Project description:OBJECTIVE:To assess cumulative radiation doses from computed tomography (CT), patient characteristics, and clinical indications for CT in a population-based sample. PATIENTS AND METHODS:A cohort study using medical records linkage through the Rochester Epidemiology Project was conducted to ascertain all CT examinations in Olmsted County, Minnesota, performed between January 1, 2004, and December 31, 2013, among all adults who were alive for 3 or more years after the end of follow-up (to exclude exposures preceding death). Ten-year cumulative effective ionizing radiation doses were estimated on the basis of typical doses per CT modality. Among patients with high doses (?100 mSv/10 years), CT scans were reviewed for clinical setting, indications, and results.
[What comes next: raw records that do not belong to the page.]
-- ==== Sys2Proof/Laws/State.lean ====
section
/-!
SUPPORT. What each named update of the state leaves: one lemma per field per update, and what a read gives after a write.
-/
namespace Sys2Proof.Machine

/-! ## State.setCore -/

@[simp] theorem State.setCore_pending (s : State) (c : Nat) (k : Core) : (s.setCore c k).pending = s.pending := rfl
@[simp] theorem State.setCore_variant (s : State) (c : Nat) (k : Core) : (s.setCore c k).variant = s.variant := rfl
@[simp] theorem State.setCore_monitor (s : State) (c : Nat) (k : Core) : (s.setCore c k).monitor = s.monitor := rfl
@[simp] theorem State.setCore_thirdFault (s : State) (c : Nat) (k : Core) : (s.setCore c k).thirdFault = s.thirdFault := rfl
@[simp] theorem State.setCore_retired (s : State) (c : Nat) (k : Core) : (s.setCore c k).retired = s.retired := rfl
@[simp] theorem State.setCore_mxroot (s : State) (c : Nat) (k : Core) : (s.setCore c k).mxroot = s.mxroot := rfl
@[simp] theorem State.setCore_mem (s : State) (c : Nat) (k : Core) : (s.setCore c k).mem = s.mem := rfl
@[simp] theorem State.setCore_poison (s : State) (c : Nat) (k : Core) : (s.setCore c k).poison = s.poison := rfl
@[simp] theorem State.setCore_lsBad (s : State) (c : Nat) (k : Core) : (s.setCore c k).lsBad = s.lsBad := rfl
@[simp] theorem State.setCore_ctl (s : State) (c : Nat) (k : Core) : (s.setCore c k).ctl = s.ctl := rfl
@[simp] theorem State.setCore_tickCount (s : State) (c : Nat) (k : Core) : (s.setCore c k).tickCount = s.tickCount := rfl
@[simp] theorem State.setCore_tickShadow (s : State) (c : Nat) (k : Core) : (s.setCore c k).tickShadow = s.tickShadow := rfl
@[simp] theorem State.setCore_tickStage (s : State) (c : Nat) (k : Core) : (s.setCore c k).tickStage = s.tickStage := rfl
@[simp] theorem State.setCore_syncGood (s : State) (c : Nat) (k : Core) : (s.setCore c k).syncGood = s.syncGood := rfl
@[simp] theorem State.setCore_syncMissed (s : State) (c : Nat) (k : Core) : (s.setCore c k).syncMissed = s.syncMissed := rfl
@[simp] theorem State.setCore_syncSeen (s : State) (c : Nat) (k : Core) : (s.setCore c k).syncSeen = s.syncSeen := rfl
@[simp] theorem State.setCore_switchKnown (s : State) (c : Nat) (k : Core) : (s.setCore c k).switchKnown = s.switchKnown := rfl
@[simp] theorem State.setCore_lockReady (s : State) (c : Nat) (k : Core) : (s.setCore c k).lockReady = s.lockReady := rfl
@[simp] theorem State.setCore_syncStepped (s : State) (c : Nat) (k : Core) : (s.setCore c k).syncStepped = s.syncStepped := rfl
@[simp] theorem State.setCore_syncPeriod (s : State) (c : Nat) (k : Core) : (s.setCore c k).syncPeriod = s.syncPeriod := rfl
@[simp] theorem State.setCore_syncMaster (s : State) (c : Nat) (k : Core) : (s.setCore c k).syncMaster = s.syncMaster := rfl
@[simp] theorem State.setCore_sched (s : State) (c : Nat) (k : Core) : (s.setCore c k).sched = s.sched := rfl
@[simp] theorem State.setCore_clockStep (s : State) (c : Nat) (k : Core) : (s.setCore c k).clockStep = s.clockStep := rfl
@[simp] theorem State.setCore_tcLines (s : State) (c : Nat) (k : Core) : (s.setCore c k).tcLines = s.tcLines := rfl
@[simp] theorem State.setCore_l1d (s : State) (c : Nat) (k : Core) : (s.setCore c k).l1d = s.l1d := rfl
@[simp] theorem State.setCore_l1i (s : State) (c : Nat) (k : Core) : (s.setCore c k).l1i = s.l1i := rfl
@[simp] theorem State.setCore_memReqs (s : State) (c : Nat) (k : Core) : (s.setCore c k).memReqs = s.memReqs := rfl
@[simp] theorem State.setCore_cxlSlots (s : State) (c : Nat) (k : Core) : (s.setCore c k).cxlSlots = s.cxlSlots := rfl
@[simp] theorem State.setCore_remoteTimeout (s : State) (c : Nat) (k : Core) : (s.setCore c k).remoteTimeout = s.remoteTimeout := rfl
@[simp] theorem State.setCore_cxlRanges (s : State) (c : Nat) (k : Core) : (s.setCore c k).cxlRanges = s.cxlRanges := rfl
@[simp] theorem State.setCore_cxlDown (s : State) (c : Nat) (k : Core) : (s.setCore c k).cxlDown = s.cxlDown := rfl
@[simp] theorem State.setCore_remote (s : State) (c : Nat) (k : Core) : (s.setCore c k).remote = s.remote := rfl
@[simp] theorem State.setCore_semHost (s : State) (c : Nat) (k : Core) : (s.setCore c k).semHost = s.semHost := rfl
@[simp] theorem State.setCore_semUps (s : State) (c : Nat) (k : Core) : (s.setCore c k).semUps = s.semUps := rfl
@[simp] theorem State.setCore_arb (s : State) (c : Nat) (k : Core) : (s.setCore c k).arb = s.arb := rfl
@[simp] theorem State.setCore_dma (s : State) (c : Nat) (k : Core) : (s.setCore c k).dma = s.dma := rfl
@[simp] theorem State.setCore_fabPorts (s : State) (c : Nat) (k : Core) : (s.setCore c k).fabPorts = s.fabPorts := rfl
@[simp] theorem State.setCore_fab (s : State) (c : Nat) (k : Core) : (s.setCore c k).fab = s.fab := rfl
@[simp] theorem State.setCore_flows (s : State) (c : Nat) (k : Core) : (s.setCore c k).flows = s.flows := rfl
@[simp] theorem State.setCore_eph (s : State) (c : Nat) (k : Core) : (s.setCore c k).eph = s.eph := rfl
@[simp] theorem State.setCore_ce (s : State) (c : Nat) (k : Core) : (s.setCore c k).ce = s.ce := rfl
@[simp] theorem State.setCore_bar0 (s : State) (c : Nat) (k : Core) : (s.setCore c k).bar0 = s.bar0 := rfl
@[simp] theorem State.setCore_msixCtl (s : State) (c : Nat) (k : Core) : (s.setCore c k).msixCtl = s.msixCtl := rfl
@[simp] theorem State.setCore_ranas (s : State) (c : Nat) (k : Core) : (s.setCore c k).ranas = s.ranas := rfl
@[simp] theorem State.setCore_log (s : State) (c : Nat) (k : Core) : (s.setCore c k).log = s.log := rfl
@[simp] theorem State.setCore_freeCtr (s : State) (c : Nat) (k : Core) : (s.setCore c k).freeCtr = s.freeCtr := rfl
@[simp] theorem State.setCore_out (s : State) (c : Nat) (k : Core) : (s.setCore c k).out = s.out := rfl

/-! ## State.modCore -/

@[simp] theorem State.modCore_pending (s : State) (c : Nat) (f : Core → Core) : (s.modCore c f).pending = s.pending := rfl
@[simp] theorem State.modCore_variant (s : State) (c : Nat) (f : Core → Core) : (s.modCore c f).variant = s.variant := rfl
@[simp] theorem State.modCore_monitor (s : State) (c : Nat) (f : Core → Core) : (s.modCore c f).monitor = s.monitor := rfl
@[simp] theorem State.modCore_thirdFault (s : State) (c : Nat) (f : Core → Core) : (s.modCore c f).thirdFault = s.thirdFault := rfl
@[simp] theorem State.modCore_retired (s : State) (c : Nat) (f : Core → Core) : (s.modCore c f).retired = s.retired := rfl
@[simp] theorem State.modCore_mxroot (s : State) (c : Nat) (f : Core → Core) : (s.modCore c f).mxroot = s.mxroot := rfl
@[simp] theorem State.modCore_mem (s : State) (c : Nat) (f : Core → Core) : (s.modCore c f).mem = s.mem := rfl
@[simp] theorem State.modCore_poison (s : State) (c : Nat) (f : Core → Core) : (s.modCore c f).poison = s.poison := rfl
@[simp] theorem State.modCore_lsBad (s : State) (c : Nat) (f : Core → Core) : (s.modCore c f).lsBad = s.lsBad := rfl
@[simp] theorem State.modCore_ctl (s : State) (c : Nat) (f : Core → Core) : (s.modCore c f).ctl = s.ctl := rfl
@[simp] theorem State.modCore_tickCount (s : State) (c : Nat) (f : Core → Core) : (s.modCore c f).tickCount = s.tickCount := rfl
@[simp] theorem State.modCore_tickShadow (s : State) (c : Nat) (f : Core → Core) : (s.modCore c f).tickShadow = s.tickShadow := rfl
@[simp] theorem State.modCore_tickStage (s : State) (c : Nat) (f : Core → Core) : (s.modCore c f).tickStage = s.tickStage := rfl
@[simp] theorem State.modCore_syncGood (s : State) (c : Nat) (f : Core → Core) : (s.modCore c f).syncGood = s.syncGood := rfl
@[simp] theorem State.modCore_syncMissed (s : State) (c : Nat) (f : Core → Core) : (s.modCore c f).syncMissed = s.syncMissed := rfl
@[simp] theorem State.modCore_syncSeen (s : State) (c : Nat) (f : Core → Core) : (s.modCore c f).syncSeen = s.syncSeen := rfl
@[simp] theorem State.modCore_switchKnown (s : State) (c : Nat) (f : Core → Core) : (s.modCore c f).switchKnown = s.switchKnown := rfl
@[simp] theorem State.modCore_lockReady (s : State) (c : Nat) (f : Core → Core) : (s.modCore c f).lockReady = s.lockReady := rfl
@[simp] theorem State.modCore_syncStepped (s : State) (c : Nat) (f : Core → Core) : (s.modCore c f).syncStepped = s.syncStepped := rfl
@[simp] theorem State.modCore_syncPeriod (s : State) (c : Nat) (f : Core → Core) : (s.modCore c f).syncPeriod = s.syncPeriod := rfl
@[simp] theorem State.modCore_syncMaster (s : State) (c : Nat) (f : Core → Core) : (s.modCore c f).syncMaster = s.syncMaster := rfl
@[simp] theorem State.modCore_sched (s : State) (c : Nat) (f : Core → Core) : (s.modCore c f).sched = s.sched := rfl
@[simp] theorem State.modCore_clockStep (s : State) (c : Nat) (f : Core → Core) : (s.modCore c f).clockStep = s.clockStep := rfl
@[simp] theorem State.modCore_tcLines (s : State) (c : Nat) (f : Core → Core) : (s.modCore c f).tcLines = s.tcLines := rfl
@[simp] theorem State.modCore_l1d (s : State) (c : Nat) (f : Core → Core) : (s.modCore c f).l1d = s.l1d := rfl
@[simp] theorem State.modCore_l1i (s : State) (c : Nat) (f : Core → Core) : (s.modCore c f).l1i = s.l1i := rfl
@[simp] theorem State.modCore_memReqs (s : State) (c : Nat) (f : Core → Core) : (s.modCore c f).memReqs = s.memReqs := rfl
@[simp] theorem State.modCore_cxlSlots (s : State) (c : Nat) (f : Core → Core) : (s.modCore c f).cxlSlots = s.cxlSlots := rfl
@[simp] theorem State.modCore_remoteTimeout (s : State) (c : Nat) (f : Core → Core) : (s.modCore c f).remoteTimeout = s.remoteTimeout := rfl
@[simp] theorem State.modCore_cxlRanges (s : State) (c : Nat) (f : Core → Core) : (s.modCore c f).cxlRanges = s.cxlRanges := rfl
@[simp] theorem State.modCore_cxlDown (s : State) (c : Nat) (f : Core → Core) : (s.modCore c f).cxlDown = s.cxlDown := rfl
@[simp] theorem State.modCore_remote (s : State) (c : Nat) (f : Core → Core) : (s.modCore c f).remote = s.remote := rfl
@[simp] theorem State.modCore_semHost (s : State) (c : Nat) (f : Core → Core) : (s.modCore c f).semHost = s.semHost := rfl
@[simp] theorem State.modCore_semUps (s : State) (c : Nat) (f : Core → Core) : (s.modCore c f).semUps = s.semUps := rfl
@[simp] theorem State.modCore_arb (s : State) (c : Nat) (f : Core → Core) : (s.modCore c f).arb = s.arb := rfl
@[simp] theorem State.modCore_dma (s : State) (c : Nat) (f : Core → Core) : (s.modCore c f).dma = s.dma := rfl
@[simp] theorem State.modCore_fabPorts (s : State) (c : Nat) (f : Core → Core) : (s.modCore c f).fabPorts = s.fabPorts := rfl
@[simp] theorem State.modCore_fab (s : State) (c : Nat) (f : Core → Core) : (s.modCore c f).fab = s.fab := rfl
@[simp] theorem State.modCore_flows (s : State) (c : Nat) (f : Core → Core) : (s.modCore c f).flows = s.flows := rfl
@[simp] theorem State.modCore_eph (s : State) (c : Nat) (f : Core → Core) : (s.modCore c f).eph = s.eph := rfl
@[simp] theorem State.modCore_ce (s : State) (c : Nat) (f : Core → Core) : (s.modCore c f).ce = s.ce := rfl
@[simp] theorem State.modCore_bar0 (s : State) (c : Nat) (f : Core → Core) : (s.modCore c f).bar0 = s.bar0 := rfl
@[simp] theorem State.modCore_msixCtl (s : State) (c : Nat) (f : Core → Core) : (s.modCore c f).msixCtl = s.msixCtl := rfl
@[simp] theorem State.modCore_ranas (s : State) (c : Nat) (f : Core → Core) : (s.modCore c f).ranas = s.ranas := rfl
@[simp] theorem State.modCore_log (s : State) (c : Nat) (f : Core → Core) : (s.modCore c f).log = s.log := rfl
@[simp] theorem State.modCore_freeCtr (s : State) (c : Nat) (f : Core → Core) : (s.modCore c f).freeCtr = s.freeCtr := rfl
@[simp] theorem State.modCore_out (s : State) (c : Nat) (f : Core → Core) : (s.modCore c f).out = s.out := rfl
RESULTS:Of 54,447 adults (median age, 44.0 years at inclusion), 26,377 (48.4%) underwent at least one CT. Ten-year radiation doses from CT were 0.1 to 9.9 mSv in 15.8% of the population (8593 patients), 10 to 24.9 mSv in 16.9% (9502), 25 to 99.9 mSv in 13.8% (7492), and 100 mSv or greater in 1.9% (1041). Computed tomography of the abdomen and pelvis accounted for 67.2% of the estimated dose. In multivariable models, doses differed 1.21-fold to 2.16-fold between extreme categories of age, body mass index, education level, smoking status, and by race. Of 600 CTs in 200 patients with high doses, 70.5% were obtained for restaging of solid cancers and lymphoma, abdominal pain, infection, kidney stones, follow-up of nodules or masses, and chest pain/evaluation for pulmonary embolism. CONCLUSION:Exposure to ionizing radiation from CT occurred disproportionally in specific subgroups of the population. A limited number of clinical indications contributed the majority of radiation among adults with high doses.